_PROBLEM TO SOLVE:_
What are the lines, written out exactly, from the one containing "phase := .crossing, sentAt" to the end of the entries below? Include both ends and nothing more.

::::

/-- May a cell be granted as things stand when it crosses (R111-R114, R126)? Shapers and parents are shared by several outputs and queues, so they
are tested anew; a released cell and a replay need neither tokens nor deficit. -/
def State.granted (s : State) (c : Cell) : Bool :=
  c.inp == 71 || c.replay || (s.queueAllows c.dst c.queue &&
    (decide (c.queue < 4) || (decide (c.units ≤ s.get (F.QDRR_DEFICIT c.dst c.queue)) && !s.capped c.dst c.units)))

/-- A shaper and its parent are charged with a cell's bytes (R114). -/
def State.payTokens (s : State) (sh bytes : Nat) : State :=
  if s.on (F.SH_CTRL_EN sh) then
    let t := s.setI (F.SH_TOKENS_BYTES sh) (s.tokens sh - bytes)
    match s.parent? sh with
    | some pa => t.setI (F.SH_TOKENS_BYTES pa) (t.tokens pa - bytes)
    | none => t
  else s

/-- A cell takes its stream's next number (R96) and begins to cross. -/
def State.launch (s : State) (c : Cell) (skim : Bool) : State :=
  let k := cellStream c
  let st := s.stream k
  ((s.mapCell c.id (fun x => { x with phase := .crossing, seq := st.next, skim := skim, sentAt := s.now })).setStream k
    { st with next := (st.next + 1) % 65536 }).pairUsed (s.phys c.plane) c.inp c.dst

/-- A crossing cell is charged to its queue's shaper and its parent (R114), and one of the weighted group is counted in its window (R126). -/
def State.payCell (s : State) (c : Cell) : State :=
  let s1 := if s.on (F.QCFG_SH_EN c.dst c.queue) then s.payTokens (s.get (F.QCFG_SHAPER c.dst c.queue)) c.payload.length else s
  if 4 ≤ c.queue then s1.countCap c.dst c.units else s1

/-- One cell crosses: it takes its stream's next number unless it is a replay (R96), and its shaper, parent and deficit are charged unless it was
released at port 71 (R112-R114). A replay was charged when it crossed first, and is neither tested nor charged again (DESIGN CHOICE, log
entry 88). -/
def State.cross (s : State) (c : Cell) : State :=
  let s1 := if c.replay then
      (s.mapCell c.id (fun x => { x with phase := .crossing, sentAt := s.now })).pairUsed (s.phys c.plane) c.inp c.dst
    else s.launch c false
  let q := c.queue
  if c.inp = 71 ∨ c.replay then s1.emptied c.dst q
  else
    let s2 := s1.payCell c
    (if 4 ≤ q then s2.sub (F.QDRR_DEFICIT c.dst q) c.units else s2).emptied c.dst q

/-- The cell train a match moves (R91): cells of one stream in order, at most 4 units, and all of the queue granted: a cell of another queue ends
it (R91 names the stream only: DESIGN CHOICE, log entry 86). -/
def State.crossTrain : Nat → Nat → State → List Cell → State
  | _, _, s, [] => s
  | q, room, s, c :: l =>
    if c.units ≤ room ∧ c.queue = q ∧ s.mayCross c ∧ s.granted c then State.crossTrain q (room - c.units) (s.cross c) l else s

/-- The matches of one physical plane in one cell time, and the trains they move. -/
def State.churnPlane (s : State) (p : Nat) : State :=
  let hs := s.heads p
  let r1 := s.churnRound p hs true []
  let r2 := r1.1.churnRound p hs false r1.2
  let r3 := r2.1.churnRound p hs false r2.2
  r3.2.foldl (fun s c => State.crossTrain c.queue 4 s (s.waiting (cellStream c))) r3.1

::::

_EXERCISE ANSWER:_
      (s.mapCell c.id (fun x => { x with phase := .crossing, sentAt := s.now })).pairUsed (s.phys c.plane) c.inp c.dst
    else s.launch c false
  let q := c.queue
  if c.inp = 71 ∨ c.replay then s1.emptied c.dst q
  else
    let s2 := s1.payCell c
    (if 4 ≤ q then s2.sub (F.QDRR_DEFICIT c.dst q) c.units else s2).emptied c.dst q

/-- The cell train a match moves (R91): cells of one stream in order, at most 4 units, and all of the queue granted: a cell of another queue ends
it (R91 names the stream only: DESIGN CHOICE, log entry 86). -/
def State.crossTrain : Nat → Nat → State → List Cell → State
  | _, _, s, [] => s
  | q, room, s, c :: l =>
    if c.units ≤ room ∧ c.queue = q ∧ s.mayCross c ∧ s.granted c then State.crossTrain q (room - c.units) (s.cross c) l else s

/-- The matches of one physical plane in one cell time, and the trains they move. -/
def State.churnPlane (s : State) (p : Nat) : State :=
  let hs := s.heads p
  let r1 := s.churnRound p hs true []
  let r2 := r1.1.churnRound p hs false r1.2
  let r3 := r2.1.churnRound p hs false r2.2
  r3.2.foldl (fun s c => State.crossTrain c.queue 4 s (s.waiting (cellStream c))) r3.1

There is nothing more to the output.